While many conditions have made the leap from the psychogenic to the biopsychosocial model, other rare conditions, such as abdominal epilepsy or a number of chronic pain conditions are still too often relegated to the status of psychological disorders. While falling into the trap of the psychogenic model may assuage the practitioner unable to explain the etiology of a patient’s symptoms, this comfort may come at the expense of the patient’s quality of life, dignity, and future wellbeing. Pickoff19 recently warned of the perils of “psychological mislabeling,” referring to the faulty assumption that depression, anxiety, and stress are routinely the cause of poorly understood chronic conditions including painful ones. Although the biopsychosocial model can have its benefits, he notes that it is most likely evoked when faced with our most challenging patients. By failing to take the myriad physical symptoms seriously from the onset, the precious window of time during which interventions can abate disease progression quickly dwindles. The patient in question was not able to successfully mitigate her abdominal epilepsy and concomitant lethargy until the age of fifty-two, prior to which she was compelled to treat her pain with codeine/paracetamol on a prn basis. Finally, at the age of fifty-two, her symptoms have been largely alleviated with carbamazepine and, seemingly more critical, a therapeutic dosage of pregabalin.

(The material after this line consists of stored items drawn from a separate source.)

-- ==== Sys2Proof/Laws/Step.lean ====
section
/-! SUPPORT. What a step can do, said once (40_cycle.md R100). -/

namespace Sys2Proof.Machine

/-- With the latch clear and the fetch inside memory, the front is the decoding of the fetched word. -/
theorem front_running {s : State} (hf : s.fault = none) (hp : s.pc.toNat + 1 < Config.memSize) :
    s.front = (match decode s.fetchWord with
      | .ok i => .runs i
      | .error _ => .ends (s.takeFault ⟨.decodeFailure, none⟩ (some s.fetchWord))) := by
  have hc : checkRead s.pc.toNat 2 = none := checkRead_eq_none.mpr (.inr (by omega))
  cases hd : decode s.fetchWord <;> simp [State.front, hf, hc, hd]

/-- A front that runs an instruction: the latch is clear, the fetch inside memory, and the word decodes to it. -/
theorem front_runs {s : State} {i : Instr} (h : s.front = .runs i) :
    s.fault = none ∧ s.pc.toNat + 1 < Config.memSize ∧ decode s.fetchWord = .ok i := by
  unfold State.front at h
  split at h
  · cases h
  · next hn =>
    split at h
    · cases h
    · next hc =>
      rw [checkRead_eq_none] at hc
      split at h
      · next hd => cases h; exact ⟨hn, by omega, hd⟩
      · cases h

/-- A front that ends the Step: the latch was set and nothing changes, or the fetch raised, or the decode did. -/
theorem front_ends {s t : State} (h : s.front = .ends t) :
    (s.fault ≠ none ∧ t = s)
    ∨ (s.fault = none ∧ Config.memSize ≤ s.pc.toNat + 1
      ∧ t = s.takeFault ⟨.memoryOutOfRange, some (max s.pc.toNat Config.memSize)⟩ none)
    ∨ (s.fault = none ∧ s.pc.toNat + 1 < Config.memSize ∧ (∃ e, decode s.fetchWord = .error e)
      ∧ t = s.takeFault ⟨.decodeFailure, none⟩ (some s.fetchWord)) := by
  unfold State.front at h
  split at h
  · next r hr =>
    cases h
    exact .inl ⟨by simp [hr], rfl⟩
  · next hn =>
    split at h
    · next hc =>
      cases h
      obtain ⟨rfl, hlt⟩ := checkRead_eq_some hc
      exact .inr (.inl ⟨hn, by omega, rfl⟩)
    · next hc =>
      rw [checkRead_eq_none] at hc
      split at h
      · cases h
      · next hd =>
        cases h
        exact .inr (.inr ⟨hn, by omega, ⟨_, hd⟩, rfl⟩)

/-- A step: the front ends it, or it is the execution of the front's instruction. -/
theorem step_cases {s t : State} (h : step s = .next t) : s.front = .ends t ∨ ∃ i, s.front = .runs i ∧ exec i s = .next t := by
  unfold step at h
  split at h
  · next u hu =>
    cases h
    exact .inl hu
  · next i hi => exact .inr ⟨i, hi, h⟩

end Sys2Proof.Machine
end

As illustrated by the case in question, a patient presenting with medically unexplained symptoms, even those which seem to be bidirectionally modulated by psychological factors, does not justify a psychological evaluation as the sole avenue for treatment. This approach inherently places the blame on the patient for his or her symptoms.20 In regard to chronic pain conditions or rare disease presentations such as abdominal epilepsy, physicans must be willing to acknlowdge their own educational and clinical shortcomings. The patient’s phenomenological experience of pain, whatever the cause, deserves the astute consideration and thoughtful professional care of his or her treatment team.
The authors report no conflicts of interest in this work.